/-- Population count of a byte. -/
def popByte (b : Byte) : Nat := (List.range 8).foldl (fun n i => n + (if b.getLsbD i then 1 else 0)) 0
/-- Population count of bytes. -/
def popCount (bs : List Byte) : Nat := bs.foldl (fun n b => n + popByte b) 0

/-- BITMAP[r] of a TBM tile. -/
def tbmRow (bs : List Byte) (r : Nat) : List Byte := (bs.drop (64 + 128 * r)).take 128
/-- NNZ of a TBM tile. -/
def tbmNnz (bs : List Byte) : Nat := bfield bs 32 16
/-- The length that NNZ gives a TBM tile (R34). -/
def tbmLen (bs : List Byte) : Nat := (2112 + (tbmNnz bs + 7) / 8 + 31) / 32 * 32

/-- The detail byte of a TBM tile's violation (R34, R54); `region` is what the image gives the tile. -/
def tbmBad (bs : List Byte) (region : Nat) : Option Nat :=
  let cap := bfield bs 8 4
  let rows := List.range 16
  let used := (tbmNnz bs + 7) / 8
  if bfield bs 0 8 ≠ 3 ∨ cap = 0 ∨ cap > 8 then some 0x05
  else if bfield bs 16 16 ≠ tbmLen bs ∨ tbmLen bs > region then some 0x06
  else if rows.any (fun r => bfield bs (128 + 16 * r) 16 != popCount (tbmRow bs r) || bfield bs (128 + 16 * r) 16 > 128 * cap) ∨
      (rows.foldl (fun n r => n + bfield bs (128 + 16 * r) 16) 0) ≠ tbmNnz bs then some 0x07
  else if rows.any (fun r => (tbmRow bs r).any fun b => popByte b > cap) then some 0x08
  else if nbits (leNat ((bs.drop 2112).take used)) (tbmNnz bs) (8 * used - tbmNnz bs) ≠ 0 ∨
      ((bs.drop (2112 + used)).take (tbmLen bs - 2112 - used)).any (· != 0) then some 0x09
  else if bfield bs 12 4 ≠ 0 ∨ ((bs.drop 6).take 10).any (· != 0) ∨ ((bs.drop 48).take 16).any (· != 0) then some 0x17
  else none

/-- The weights that a bitmap and the signs from position `k` on give, with the next sign position. -/
def tbmBits (signs : List Byte) : List Bool → Nat → List Int × Nat
  | [], k => ([], k)
  | b :: r, k =>
    if b then
      let (ws, n) := tbmBits signs r (k + 1)
      (signed1 ((signs.getD (k / 8) 0).getLsbD (k % 8)) :: ws, n)
    else
      let (ws, n) := tbmBits signs r k
      (0 :: ws, n)

/-- The rows of a TBM tile (R33). -/
def tbmRows (bs : List Byte) : List (List Int) :=
  ((List.range 16).foldl (fun (acc : List (List Int) × Nat) r =>
    let bits := (tbmRow bs r).flatMap fun b => (List.range 8).map b.getLsbD
    let (ws, k) := tbmBits (bs.drop 2112) bits acc.2
    (acc.1 ++ [ws], k)) ([], 0)).1

/-- Bytes of a tile of a weight format: 0 TP5, 1 T28 (R28). -/
def tileBytes (wfmt : Nat) : Nat := if wfmt = 0 then 3280 else 2048
/-- Bytes of an output row of TP5 or T28. -/
def rowBytes (wfmt : Nat) : Nat := if wfmt = 0 then 205 else 128

/-- Row `r` of a TP5 or T28 tile. -/
def tileRow (wfmt : Nat) (bs : List Byte) (r : Nat) : List Byte := (bs.drop (r * rowBytes wfmt)).take (rowBytes wfmt)

/-- The violation of a tile at an operand port, or at model load (R54). -/
def tileBad (wfmt : Nat) (load : Bool) (bs : List Byte) (region : Nat) : Option Nat :=
  match wfmt with
  | 0 => (List.range 16).findSome? fun r => tp5Bad (tileRow 0 bs r)
  | 1 => (List.range 16).findSome? fun r => t28Bad load (tileRow 1 bs r)
  | _ => tbmBad bs region

/-- The 16 × 1,024 weights of a tile. -/
def tileRows (wfmt : Nat) (bs : List Byte) : List (List Int) :=
  match wfmt with
  | 0 => (List.range 16).map fun r => tp5Row (tileRow 0 bs r)
  | 1 => (List.range 16).map fun r => (tileRow 1 bs r).flatMap t28Group
  | _ => tbmRows bs

/-! ## Activation blocks (R37 to R44) -/

/-- Elements in a sub-block: 16 for A4, 32 for A8 and A16 (R40). -/
def subSize (fmt : Nat) : Nat := if fmt = 1 then 16 else 32
/-- Sub-blocks of a block. -/
def subCount (fmt : Nat) : Nat := 1024 / subSize fmt
/-- Largest legal magnitude (R41). -/
def maxMant (fmt : Nat) : Nat := match fmt with | 1 => 7 | 2 => 127 | _ => 32767
/-- Width of a mantissa in bits. -/
def mantBits (fmt : Nat) : Nat := match fmt with | 1 => 4 | 2 => 8 | _ => 16
/-- Bytes of a block (R40). -/
def blockBytes (fmt : Nat) : Nat := match fmt with | 1 => 640 | 2 => 1120 | _ => 2144
/-- Offset of the side list. -/
def sideOff (fmt : Nat) : Nat := if fmt = 1 then 96 else 64
/-- Offset of the mantissas. -/
def mantOff (fmt : Nat) : Nat := if fmt = 1 then 128 else 96

/-- Mantissa `i` of a block, as stored. -/
def blockMant (fmt : Nat) (bs : List Byte) (i : Nat) : Int :=
  nsigned (mantBits fmt) (bfield bs (8 * mantOff fmt + i * mantBits fmt) (mantBits fmt))
/-- Exponent field of sub-block `k`. -/
def blockExp (bs : List Byte) (k : Nat) : Nat := (bs.getD (32 + k) 0).toNat
/-- Side-list entry `j`: INDEX, reserved bits and MANT. -/
def sideEntry (fmt : Nat) (bs : List Byte) (j : Nat) : Nat × Nat × Int :=
  let o := 8 * (sideOff fmt + 4 * j)
  (bfield bs o 10, bfield bs (o + 10) 6, nsigned 16 (bfield bs (o + 16) 16))
/-- The entries in use. -/
def sideList (fmt : Nat) (bs : List Byte) : List (Nat × Nat × Int) := (List.range (bfield bs 4 4)).map (sideEntry fmt bs)

/-- Indices rise strictly. -/
def rising : List Nat → Bool
  | [] => true
  | [_] => true
  | a :: b :: r => decide (a < b) && rising (b :: r)
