-- ==== Sys2Proof/Machine/Sample.lean ====
section
/-! DEFINITION. Drafting, sampling and verification (spec/08_serving_loop.md, R254 to R261). -/

namespace Sys2Proof.Machine

/-! ## Logits (R254, R255 steps 1 and 2) -/

/-- The value of a finite BF16 pattern. -/
def bf16Val (x : BitVec 16) : Dyad := (bf16 x.toNat).getD {}
/-- The V logits of a row, from its output blocks in order; padding elements are not read. -/
def State.logits (s : State) (vocab : Nat) (blocks : List (BitVec 32)) : List Dyad :=
  (blocks.flatMap fun a => s.blockValues a.toNat).take vocab
/-- The violation of a logit block. -/
def State.logitsBad (s : State) (blocks : List (BitVec 32)) : Option Nat := blocks.findSome? fun a => s.blockViol a.toNat
/-- The penalty of token `t` with a penalty window. -/
def Submit.penalty (q : Submit) (window : List Nat) (t : Nat) : Dyad :=
  let c := window.count t
  if c = 0 then {} else (bf16Val q.presPen).add ((bf16Val q.freqPen).mul { m := c })
/-- The bias of token `t`. -/
def Submit.biasOf (q : Submit) (t : Nat) : Dyad := ((q.bias.find? fun b => b.1 == t).map fun b => bf16Val b.2).getD {}
/-- Logits after penalties and bias, each with its token. -/
def Submit.adjust (q : Submit) (window : List Nat) (zs : List Dyad) : List (Nat × Dyad) :=
  (List.range zs.length).map fun t =>
    (t, ((zs.getD t {}).add ((q.penalty window t).mul { m := -1 })).add (q.biasOf t))

/-! ## Candidates (R255 steps 3 to 5) -/

/-- The first candidate ranks before the second: larger value, ties to the lower identifier. -/
def ranks (a b : Nat × Dyad) : Bool := b.2.lt a.2 || (!a.2.lt b.2 && a.1 < b.1)
/-- Insert a candidate in rank order. -/
def insertRank (a : Nat × Dyad) : List (Nat × Dyad) → List (Nat × Dyad)
  | [] => [a]
  | b :: r => if ranks a b then a :: b :: r else b :: insertRank a r
/-- Candidates in rank order. -/
def rankAll (l : List (Nat × Dyad)) : List (Nat × Dyad) := l.foldr insertRank []
/-- The candidate that ranks first. -/
def rankFirst : List (Nat × Dyad) → Option (Nat × Dyad)
  | [] => none
  | a :: r => match rankFirst r with
    | none => some a
    | some b => if ranks a b then some a else some b

/-- log2 e with 64 fractional bits. -/
def log2e : Nat := 26613026195688644983
/-- a − b in units of the temperature, in log2, with `f` fractional bits, rounded down. -/
def logGap (f : Nat) (a b temp : Dyad) : Int :=
  let d := a.add (b.mul { m := -1 })
  let e := d.e - temp.e + f - 64
  if e ≥ 0 then d.m * log2e * 2 ^ e.toNat / temp.m else d.m * log2e / (temp.m * 2 ^ (-e).toNat)
/-- The candidates of step 4 in rank order: x ≥ max(x) − 24 ln 2. -/
def candidatesOf (zs : List (Nat × Dyad)) (temp : Dyad) : List (Nat × Dyad) :=
  match rankFirst zs with
  | none => []
  | some m => rankAll (zs.filter fun z => logGap 64 m.2 z.2 temp ≤ 24 * 2 ^ 64)

/-! ## Probabilities and the draw (R255 steps 6 and 7) -/

/-- Weights 2^((x − max) log2 e) of candidates in rank order, with 64 fractional bits. -/
def weights (cs : List (Nat × Dyad)) (temp : Dyad) : List Nat :=
  match cs with
  | [] => []
  | m :: _ => cs.map fun z => ((exp2Fix 24 (-(logGap 24 m.2 z.2 temp))).round (-64)).toNat
/-- The number of leading weights whose sum reaches `need` / 65,536 of the total. -/
def nucleus (need total : Nat) : Nat → List Nat → Nat
  | _, [] => 0
  | acc, w :: r => if (acc + w) * 65536 ≥ need * total then 1 else 1 + nucleus need total (acc + w) r
/-- The place of the first weight whose cumulative probability, in 32-bit fixed point, exceeds `u`. -/
def drawPlace (u total : Nat) : Nat → List Nat → Nat
  | _, [] => 0
  | acc, w :: r => if (acc + w) * 2 ^ 32 / total > u then 0 else 1 + drawPlace u total (acc + w) r

/-- What sampling one row gives: the token, its LOGP, the candidates sorted, and whether step 4 found more than 4,096. -/
structure Sampled where
  token  : Nat := 0
  logp   : BitVec 16 := 0
  sorted : Nat := 0
  trunc  : Bool := false
  deriving DecidableEq, Repr

/-- log2 of w / total with 8 fractional bits (R236, R255). -/
def logpOf (w total : Nat) : BitVec 16 :=
  BitVec.ofInt 16 (((Dyad.log2 8 { m := ((w * 2 ^ 80 / total : Nat) : Int), e := -80 })).getD (-32768))

/-- Sample one row (R255): greedy at TEMP = 0, else by the draw `u`. -/
def Submit.sample (q : Submit) (window : List Nat) (zs : List Dyad) (u : Nat) : Sampled :=
  let adj := q.adjust window zs
  if q.temp = 0 then { token := ((rankFirst adj).map (·.1)).getD 0 }
  else
    let temp := bf16Val q.temp
    let all := candidatesOf adj temp
    let kept := (all.take 4096).take (if q.topK = 0 then 4096 else q.topK)
    let ws := weights kept temp
    let n := if q.topP = 0 then ws.length else nucleus q.topP (ws.foldl (· + ·) 0) 0 ws
    let ws := ws.take n
    let total := ws.foldl (· + ·) 0
    let k := drawPlace u total 0 ws
    { token := ((kept[k]?).map (·.1)).getD 0, logp := if q.logprob then logpOf (ws.getD k 0) total else 0
      sorted := kept.length, trunc := all.length > 4096 }

/-- Beats of one row (R257). -/
def sampleBeats (greedy : Bool) (vocab sorted : Nat) : Nat :=
  (if greedy then 1 else 2) * ((vocab + 63) / 64) + 64 + (sorted + 15) / 16

/-! ## End conditions (R258) -/

/-- The reason that token `t` with output index `k` ends its request, when NEXT_POS becomes `pos`. -/
def Req.endReason (q : Req) (i : ImageInfo) (t k pos : Nat) : Option Nat :=
  if q.sub.stops.contains t || i.endToken == some t then some 0
  else if k + 1 = q.sub.maxNew then some 1
  else if pos = i.maxPos then some 2
  else none

/-! ## The verify walk (R260) -/

/-- The sample of a row. -/
def Req.sampleOf (q : Req) (n : Nat) : Option (Nat × BitVec 16) := (q.samples.find? fun x => x.1 == n).map (·.2)
/-- The child of a node whose token is `t`. -/
def Req.childOf (q : Req) (n t : Nat) : Option Nat :=
  ((List.range q.tree.length).filter fun k => k != 0).find? fun k =>
    let c := q.tree.getD k { token := 0, parent := 0, depth := 0 }
    c.parent == n && c.token == t

/-- State of the walk: the accepted path, the tokens with LOGP, and the node still to be sampled. -/
structure Walk where
  path : List Nat := [0]
  out  : List (Nat × BitVec 16) := []
  next : Option Nat := some 0
  deriving DecidableEq, Repr

/-- The walk over the samples taken so far; NEXT_POS before the step is `pos0`. -/
def Req.walk (q : Req) (i : ImageInfo) (pos0 : Nat) : Nat → Walk → Walk
  | 0, w => { w with next := none }
  | fuel + 1, w =>
    match w.next with
    | none => w
    | some n => match q.sampleOf n with
      | none => w
      | some (t, lp) =>
        let out := w.out ++ [(t, lp)]
        if (q.endReason i t (q.out.length + w.out.length) (pos0 + w.path.length)).isSome then { w with out := out, next := none }
        else match q.childOf n t with
          | none => { w with out := out, next := none }
          | some c => q.walk i pos0 fuel { path := w.path ++ [c], out := out, next := some c }
/-- The walk of a request in the running step. -/
def State.walkOf (s : State) (g : Nat) (q : Req) : Walk :=
  q.walk (s.imageOfSlot g q.slot) (s.nextPos g q.slot) 65 {}

/-- The penalty window with further newest tokens; it stays PEN_WIN long (R255). -/
def Req.windowWith (q : Req) (ts : List Nat) : List Nat :=
  let w := q.window ++ ts
  w.drop (w.length - q.sub.penWin)

/-! ## The commands -/

/-- The row's step gives the request a token: a decode row, or the last prompt row. -/
def State.givesToken (s : State) (g : Nat) (q : Req) : Bool :=
  q.rows != 0 && (q.st == .decode || (q.st == .prefill && s.nextPos g q.slot + q.rows == q.sub.prompt.length))

/-- The request of a target slot that has rows in the running step and neither failed nor was cancelled. -/
def State.running (s : State) (g slot : Nat) : Option Req :=
  ((s.sagger g).live.find? fun q => q.slot == slot).filter fun q =>
    (s.sagger g).phase == .running && q.failed.isNone && !q.masked && q.st != .ended && (s.raggedOf g slot).isSome

/-- The unit that samples a row: the die of the wheel that holds block 0 of its logits (R254). -/
def samplingDie (blocks : List (BitVec 32)) : Nat := dieOfWheel (slabWheel ((blocks.head?).getD 0).toNat)

/-- Nodes of the deepest level of a tree. -/
def lastLevel (t : List TreeNode) : List Nat :=
  let d := (t.map (·.depth)).foldl max 0
  (List.range t.length).filter fun k => (t.getD k { token := 0, parent := 0, depth := 0 }).depth == d

/-- The children of one node: the BRANCH tokens with the largest draft logits (R259). -/
def State.childrenOf (s : State) (q : Req) (vocab node depth : Nat) (blocks : List (BitVec 32)) : List TreeNode :=
  ((rankAll (q.sub.adjust q.window (s.logits vocab blocks))).take q.sub.branch).map fun z =>
    { token := z.1, parent := node, depth := depth }

/-- The tree with the next level under its deepest nodes, at most `n` nodes. -/
def State.growTree (s : State) (q : Req) (vocab n : Nat) (blocks : List (List (BitVec 32))) : List TreeNode :=
  let lvl := lastLevel q.tree
  let d := (q.tree.map (·.depth)).foldl max 0 + 1
  (q.tree ++ (List.range lvl.length).flatMap fun k => s.childrenOf q vocab (lvl.getD k 0) d (blocks.getD k [])).take n

/-- A tree that breaks R194. -/
def treeBad (t : List TreeNode) (pos0 maxPos : Nat) : Bool :=
  t.length > 64 || (List.range t.length).any fun k =>
    let n := t.getD k { token := 0, parent := 0, depth := 0 }
    (if k = 0 then n.depth != 0
     else n.parent ≥ k || n.depth != (t.getD n.parent { token := 0, parent := 0, depth := 0 }).depth + 1) ||
      n.depth > 15 || pos0 + n.depth ≥ maxPos

/-- DRAFT_PASS (R259, R262): one level is added to the tree of the request in target slot `slot`; `blocks` holds the draft
logit blocks of each node of the deepest level. -/
def execDraftPass (g : SaggerIx) (slot : BitVec 16) (blocks : List (List (BitVec 32))) (s : State) :
    Host.Outcome State Fault Refusal :=
  match s.running g.val slot.toNat with
  | none => .next s
  | some q =>
    let i := s.imageOfSlot g.val slot.toNat
    let t := s.growTree q i.vocab q.rows blocks
    if q.st != .decode || q.draftSlot.isNone || q.tree.length ≥ q.rows || blocks.length != (lastLevel q.tree).length then .next s
    else match blocks.findSome? s.logitsBad with
      | some d => .next ((s.failSlot 5 d g.val (samplingDie (blocks.headD [])) slot.toNat).bump .sgrFmtViol g.val 1)
      | none =>
        if treeBad t (s.nextPos g.val slot.toNat) i.maxPos then .next (s.failSlot 6 0x76 g.val g.val slot.toNat)
        else .next ((s.onSlot g.val slot.toNat fun r => { r with tree := t }).touch g.val)

/-- Count one sampled row (R257, R274). -/
def State.countSample (s : State) (d vocab : Nat) (greedy : Bool) (r : Sampled) : State :=
  (((s.bump .smpRows d 1).bump .smpBeats d (sampleBeats greedy vocab r.sorted)).bump .smpGreedy d (Bool.num greedy)).bump
    .smpTrunc d (Bool.num r.trunc)

/-- SAMPLE_ROW (R254, R255, R260): the row of tree node `node`, or node 0 for a row without a tree, from its logit
blocks.  A tree's rows are sampled as the verify walk reaches them. -/
def execSampleRow (g : SaggerIx) (slot : BitVec 16) (node : BitVec 6) (blocks : List (BitVec 32)) (s : State) :
    Host.Outcome State Fault Refusal :=
  match s.running g.val slot.toNat with
  | none => .next s
  | some q =>
    let i := s.imageOfSlot g.val slot.toNat
    let w := s.walkOf g.val q
    let greedy := q.sub.temp == 0
    let r := q.sub.sample (q.windowWith (w.out.map (·.1))) (s.logits i.vocab blocks)
      (Config.generator q.key q.draws).toNat
    if !s.givesToken g.val q || w.next != some node.toNat || (q.st == .decode && q.tree.length != q.rows) ||
        blocks.length != (i.vocab + 1023) / 1024 then .next s
    else match s.logitsBad blocks with
      | some d => .next ((s.failSlot 5 d g.val (samplingDie blocks) slot.toNat).bump .sgrFmtViol g.val 1)
      | none => .next (((s.onSlot g.val slot.toNat fun q =>
          { q with samples := q.samples ++ [(node.toNat, r.token, r.logp)], draws := q.draws + (if greedy then 0 else 1) }).countSample
            (samplingDie blocks) i.vocab greedy r).touch g.val)

/-- Copies of R195 for a path: a_i to i where they differ. -/
def pathCopies (path : List Nat) : List (Nat × Nat) :=
  ((List.range path.length).map fun i => (path.getD i 0, i)).filter fun c => c.1 != c.2

/-- VERIFY_TREE (R260, R261): the walk has ended; the path is fixed and its copies are due. -/
def execVerifyTree (g : SaggerIx) (slot : BitVec 16) (s : State) : Host.Outcome State Fault Refusal :=
  match s.running g.val slot.toNat with
  | none => .next s
  | some q =>
    let w := s.walkOf g.val q
    s.when (q.st == .decode && 1 < q.rows && q.path.isNone && w.next.isNone && !w.out.isEmpty)
      ((((s.onSlot g.val slot.toNat fun q => { q with path := some w.path, copies := pathCopies w.path }).bump .sgrSpecNodes g.val
        q.tree.length).bump .sgrSpecAccept g.val (w.path.length - 1)).touch g.val)

end Sys2Proof.Machine
end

* **PROBLEM STATEMENT**: Everything from the first line above up to and including the line that contains "tile (R34). -/" should be printed exactly; please print only that.

* **SOLUTION**:
/-- Population count of a byte. -/
def popByte (b : Byte) : Nat := (List.range 8).foldl (fun n i => n + (if b.getLsbD i then 1 else 0)) 0
/-- Population count of bytes. -/
def popCount (bs : List Byte) : Nat := bs.foldl (fun n b => n + popByte b) 0

/-- BITMAP[r] of a TBM tile. -/
def tbmRow (bs : List Byte) (r : Nat) : List Byte := (bs.drop (64 + 128 * r)).take 128
/-- NNZ of a TBM tile. -/
def tbmNnz (bs : List Byte) : Nat := bfield bs 32 16
/-- The length that NNZ gives a TBM tile (R34). -/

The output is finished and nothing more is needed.